→ **PROBLEM TO WORK ON**
From the entries below, return exactly the lines beginning at the one that contains "w).wellFormed m = true" and ending at the one that contains "flagsByte t = 0x05", both of them included, and only those lines.

▼▼▼

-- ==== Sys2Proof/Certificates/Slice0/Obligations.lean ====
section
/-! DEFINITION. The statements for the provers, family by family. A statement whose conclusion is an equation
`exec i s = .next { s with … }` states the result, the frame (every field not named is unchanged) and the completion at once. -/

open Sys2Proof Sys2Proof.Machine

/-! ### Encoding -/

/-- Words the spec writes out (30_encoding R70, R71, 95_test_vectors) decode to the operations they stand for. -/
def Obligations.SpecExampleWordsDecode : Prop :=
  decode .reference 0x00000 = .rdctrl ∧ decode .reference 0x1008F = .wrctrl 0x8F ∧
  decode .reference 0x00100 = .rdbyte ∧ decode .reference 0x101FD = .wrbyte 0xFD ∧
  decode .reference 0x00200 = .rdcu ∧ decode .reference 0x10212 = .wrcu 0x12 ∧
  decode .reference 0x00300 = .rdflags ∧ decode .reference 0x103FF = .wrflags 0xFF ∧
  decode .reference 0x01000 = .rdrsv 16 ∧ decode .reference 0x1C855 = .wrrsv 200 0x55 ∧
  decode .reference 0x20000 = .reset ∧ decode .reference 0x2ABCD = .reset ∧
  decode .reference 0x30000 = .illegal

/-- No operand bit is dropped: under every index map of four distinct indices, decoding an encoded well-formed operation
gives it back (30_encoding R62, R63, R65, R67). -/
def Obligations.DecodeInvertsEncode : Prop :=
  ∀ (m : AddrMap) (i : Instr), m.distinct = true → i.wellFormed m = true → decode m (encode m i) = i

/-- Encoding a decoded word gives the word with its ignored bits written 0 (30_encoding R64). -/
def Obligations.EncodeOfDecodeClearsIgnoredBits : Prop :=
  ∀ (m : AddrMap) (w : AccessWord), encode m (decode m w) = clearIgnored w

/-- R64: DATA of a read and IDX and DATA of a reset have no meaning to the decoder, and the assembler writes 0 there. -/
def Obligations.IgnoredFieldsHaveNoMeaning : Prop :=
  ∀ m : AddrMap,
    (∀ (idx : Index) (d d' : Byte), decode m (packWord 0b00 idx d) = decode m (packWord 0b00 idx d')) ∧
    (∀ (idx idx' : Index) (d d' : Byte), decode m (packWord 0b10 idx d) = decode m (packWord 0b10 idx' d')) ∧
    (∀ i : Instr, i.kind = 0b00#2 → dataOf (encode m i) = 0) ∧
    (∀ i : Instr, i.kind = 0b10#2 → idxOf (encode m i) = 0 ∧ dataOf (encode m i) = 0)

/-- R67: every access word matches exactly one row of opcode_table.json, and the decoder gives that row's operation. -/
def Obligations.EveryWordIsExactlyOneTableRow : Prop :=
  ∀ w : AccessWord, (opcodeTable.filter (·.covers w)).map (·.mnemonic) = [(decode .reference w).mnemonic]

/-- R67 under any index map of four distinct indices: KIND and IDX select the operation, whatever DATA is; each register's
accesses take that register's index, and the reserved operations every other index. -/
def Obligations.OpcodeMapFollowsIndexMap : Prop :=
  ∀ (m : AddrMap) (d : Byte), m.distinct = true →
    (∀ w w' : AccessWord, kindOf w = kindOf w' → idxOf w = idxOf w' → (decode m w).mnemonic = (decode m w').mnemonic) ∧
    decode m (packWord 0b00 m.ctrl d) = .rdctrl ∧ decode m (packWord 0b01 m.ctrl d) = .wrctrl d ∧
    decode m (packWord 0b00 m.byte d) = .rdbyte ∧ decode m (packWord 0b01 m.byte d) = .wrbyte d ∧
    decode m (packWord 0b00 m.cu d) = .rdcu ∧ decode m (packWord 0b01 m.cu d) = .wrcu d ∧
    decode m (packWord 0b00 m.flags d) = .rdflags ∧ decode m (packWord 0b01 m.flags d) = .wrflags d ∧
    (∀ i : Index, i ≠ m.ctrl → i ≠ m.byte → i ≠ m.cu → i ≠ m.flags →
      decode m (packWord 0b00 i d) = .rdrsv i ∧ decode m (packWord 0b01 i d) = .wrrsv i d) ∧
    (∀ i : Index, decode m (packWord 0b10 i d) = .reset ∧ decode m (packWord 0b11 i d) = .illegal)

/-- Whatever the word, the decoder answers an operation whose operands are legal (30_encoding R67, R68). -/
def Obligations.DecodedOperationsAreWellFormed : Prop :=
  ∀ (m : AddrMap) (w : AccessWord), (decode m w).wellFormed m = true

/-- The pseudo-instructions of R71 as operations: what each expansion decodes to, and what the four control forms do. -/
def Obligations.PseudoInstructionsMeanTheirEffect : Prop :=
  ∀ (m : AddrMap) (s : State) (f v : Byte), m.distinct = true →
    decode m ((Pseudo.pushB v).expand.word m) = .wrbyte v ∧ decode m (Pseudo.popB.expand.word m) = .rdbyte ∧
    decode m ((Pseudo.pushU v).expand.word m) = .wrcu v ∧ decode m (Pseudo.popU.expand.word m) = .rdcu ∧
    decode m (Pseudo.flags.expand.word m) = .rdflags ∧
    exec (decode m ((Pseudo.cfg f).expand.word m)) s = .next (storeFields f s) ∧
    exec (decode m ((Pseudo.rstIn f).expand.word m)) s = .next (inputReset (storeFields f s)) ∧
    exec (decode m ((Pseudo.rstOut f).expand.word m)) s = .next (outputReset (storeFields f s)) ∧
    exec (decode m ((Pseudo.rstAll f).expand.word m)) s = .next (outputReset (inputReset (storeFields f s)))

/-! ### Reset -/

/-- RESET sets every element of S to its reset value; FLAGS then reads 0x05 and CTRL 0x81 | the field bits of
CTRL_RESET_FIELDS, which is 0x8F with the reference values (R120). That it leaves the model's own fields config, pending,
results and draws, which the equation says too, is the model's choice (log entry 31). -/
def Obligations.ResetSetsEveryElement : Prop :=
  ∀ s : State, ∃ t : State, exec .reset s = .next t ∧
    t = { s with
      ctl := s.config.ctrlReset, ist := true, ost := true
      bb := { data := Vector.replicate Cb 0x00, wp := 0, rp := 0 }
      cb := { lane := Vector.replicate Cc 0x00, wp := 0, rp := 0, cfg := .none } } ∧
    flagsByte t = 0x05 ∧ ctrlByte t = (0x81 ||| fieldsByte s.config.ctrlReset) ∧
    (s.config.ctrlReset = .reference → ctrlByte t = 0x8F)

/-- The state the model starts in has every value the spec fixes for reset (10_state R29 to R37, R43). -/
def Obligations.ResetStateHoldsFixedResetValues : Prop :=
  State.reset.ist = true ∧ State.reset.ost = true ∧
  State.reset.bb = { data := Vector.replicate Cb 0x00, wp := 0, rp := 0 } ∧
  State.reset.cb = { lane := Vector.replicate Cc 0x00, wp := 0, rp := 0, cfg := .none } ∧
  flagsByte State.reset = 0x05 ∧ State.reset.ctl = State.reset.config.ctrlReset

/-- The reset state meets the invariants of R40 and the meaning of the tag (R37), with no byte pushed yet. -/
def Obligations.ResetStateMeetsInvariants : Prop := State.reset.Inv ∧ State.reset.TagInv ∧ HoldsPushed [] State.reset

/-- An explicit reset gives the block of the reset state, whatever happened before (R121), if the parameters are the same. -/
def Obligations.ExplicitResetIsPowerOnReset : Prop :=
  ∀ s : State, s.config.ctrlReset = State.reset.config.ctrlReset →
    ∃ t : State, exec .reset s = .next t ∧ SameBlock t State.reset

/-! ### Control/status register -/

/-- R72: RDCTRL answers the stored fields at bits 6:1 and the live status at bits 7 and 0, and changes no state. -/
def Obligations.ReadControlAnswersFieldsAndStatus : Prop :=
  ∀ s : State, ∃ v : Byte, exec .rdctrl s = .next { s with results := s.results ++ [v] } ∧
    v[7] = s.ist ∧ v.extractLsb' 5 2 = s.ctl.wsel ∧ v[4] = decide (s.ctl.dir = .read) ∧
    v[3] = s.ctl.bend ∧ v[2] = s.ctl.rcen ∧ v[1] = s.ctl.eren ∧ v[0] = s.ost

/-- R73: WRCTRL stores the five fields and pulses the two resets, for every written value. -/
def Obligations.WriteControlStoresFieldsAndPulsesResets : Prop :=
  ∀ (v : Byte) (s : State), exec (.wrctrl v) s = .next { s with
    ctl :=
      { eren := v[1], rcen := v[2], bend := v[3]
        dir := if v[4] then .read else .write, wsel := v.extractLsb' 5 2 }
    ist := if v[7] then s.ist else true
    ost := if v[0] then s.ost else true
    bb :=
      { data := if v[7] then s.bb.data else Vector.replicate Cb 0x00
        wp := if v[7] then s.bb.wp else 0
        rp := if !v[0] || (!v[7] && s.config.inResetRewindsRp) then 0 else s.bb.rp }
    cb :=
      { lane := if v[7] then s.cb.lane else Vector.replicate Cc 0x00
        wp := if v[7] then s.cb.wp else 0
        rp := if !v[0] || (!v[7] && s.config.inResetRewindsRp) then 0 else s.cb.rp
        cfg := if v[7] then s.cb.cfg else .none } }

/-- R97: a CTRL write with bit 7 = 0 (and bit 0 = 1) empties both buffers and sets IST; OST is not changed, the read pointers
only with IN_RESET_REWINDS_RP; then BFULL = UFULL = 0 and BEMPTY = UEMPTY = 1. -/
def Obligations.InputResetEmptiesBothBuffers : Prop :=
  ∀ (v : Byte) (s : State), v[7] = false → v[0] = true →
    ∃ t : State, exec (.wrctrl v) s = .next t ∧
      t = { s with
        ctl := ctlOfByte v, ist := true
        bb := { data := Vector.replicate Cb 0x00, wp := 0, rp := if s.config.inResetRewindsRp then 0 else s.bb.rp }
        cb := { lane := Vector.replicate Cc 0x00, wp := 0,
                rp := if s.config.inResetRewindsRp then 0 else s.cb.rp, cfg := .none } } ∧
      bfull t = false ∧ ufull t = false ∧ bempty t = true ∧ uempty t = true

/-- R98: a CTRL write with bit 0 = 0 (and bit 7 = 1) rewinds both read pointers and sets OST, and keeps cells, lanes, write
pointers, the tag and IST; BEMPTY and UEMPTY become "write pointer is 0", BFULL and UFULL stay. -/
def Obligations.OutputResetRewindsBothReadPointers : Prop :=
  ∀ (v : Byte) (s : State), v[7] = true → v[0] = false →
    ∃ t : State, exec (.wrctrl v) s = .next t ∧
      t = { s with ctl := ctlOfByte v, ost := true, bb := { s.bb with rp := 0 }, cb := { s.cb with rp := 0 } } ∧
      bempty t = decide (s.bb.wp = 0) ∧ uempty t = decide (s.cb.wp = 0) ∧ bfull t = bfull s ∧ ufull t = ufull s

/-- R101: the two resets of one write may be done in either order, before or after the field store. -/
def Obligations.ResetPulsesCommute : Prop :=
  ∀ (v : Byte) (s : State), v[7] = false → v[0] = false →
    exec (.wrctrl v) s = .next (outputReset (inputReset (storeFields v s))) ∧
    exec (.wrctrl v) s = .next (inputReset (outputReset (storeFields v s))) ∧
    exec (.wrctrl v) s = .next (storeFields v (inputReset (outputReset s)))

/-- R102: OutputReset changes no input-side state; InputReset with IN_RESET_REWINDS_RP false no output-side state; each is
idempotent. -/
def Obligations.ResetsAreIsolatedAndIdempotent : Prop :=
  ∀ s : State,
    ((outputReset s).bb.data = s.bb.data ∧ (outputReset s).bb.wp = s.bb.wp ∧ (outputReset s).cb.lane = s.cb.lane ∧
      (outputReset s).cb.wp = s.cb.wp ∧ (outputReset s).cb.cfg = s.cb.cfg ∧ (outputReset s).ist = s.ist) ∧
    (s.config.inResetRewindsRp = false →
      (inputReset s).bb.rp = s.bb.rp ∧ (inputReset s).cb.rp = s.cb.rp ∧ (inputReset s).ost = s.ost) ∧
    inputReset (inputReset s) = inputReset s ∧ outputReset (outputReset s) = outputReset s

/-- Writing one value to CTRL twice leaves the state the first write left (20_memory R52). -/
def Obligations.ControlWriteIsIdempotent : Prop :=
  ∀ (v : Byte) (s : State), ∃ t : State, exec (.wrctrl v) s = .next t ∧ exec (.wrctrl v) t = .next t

▲▲▲

→ **REPLY**
  ∀ (m : AddrMap) (w : AccessWord), (decode m w).wellFormed m = true

/-- The pseudo-instructions of R71 as operations: what each expansion decodes to, and what the four control forms do. -/
def Obligations.PseudoInstructionsMeanTheirEffect : Prop :=
  ∀ (m : AddrMap) (s : State) (f v : Byte), m.distinct = true →
    decode m ((Pseudo.pushB v).expand.word m) = .wrbyte v ∧ decode m (Pseudo.popB.expand.word m) = .rdbyte ∧
    decode m ((Pseudo.pushU v).expand.word m) = .wrcu v ∧ decode m (Pseudo.popU.expand.word m) = .rdcu ∧
    decode m (Pseudo.flags.expand.word m) = .rdflags ∧
    exec (decode m ((Pseudo.cfg f).expand.word m)) s = .next (storeFields f s) ∧
    exec (decode m ((Pseudo.rstIn f).expand.word m)) s = .next (inputReset (storeFields f s)) ∧
    exec (decode m ((Pseudo.rstOut f).expand.word m)) s = .next (outputReset (storeFields f s)) ∧
    exec (decode m ((Pseudo.rstAll f).expand.word m)) s = .next (outputReset (inputReset (storeFields f s)))

/-! ### Reset -/

/-- RESET sets every element of S to its reset value; FLAGS then reads 0x05 and CTRL 0x81 | the field bits of
CTRL_RESET_FIELDS, which is 0x8F with the reference values (R120). That it leaves the model's own fields config, pending,
results and draws, which the equation says too, is the model's choice (log entry 31). -/
def Obligations.ResetSetsEveryElement : Prop :=
  ∀ s : State, ∃ t : State, exec .reset s = .next t ∧
    t = { s with
      ctl := s.config.ctrlReset, ist := true, ost := true
      bb := { data := Vector.replicate Cb 0x00, wp := 0, rp := 0 }
      cb := { lane := Vector.replicate Cc 0x00, wp := 0, rp := 0, cfg := .none } } ∧
    flagsByte t = 0x05 ∧ ctrlByte t = (0x81 ||| fieldsByte s.config.ctrlReset) ∧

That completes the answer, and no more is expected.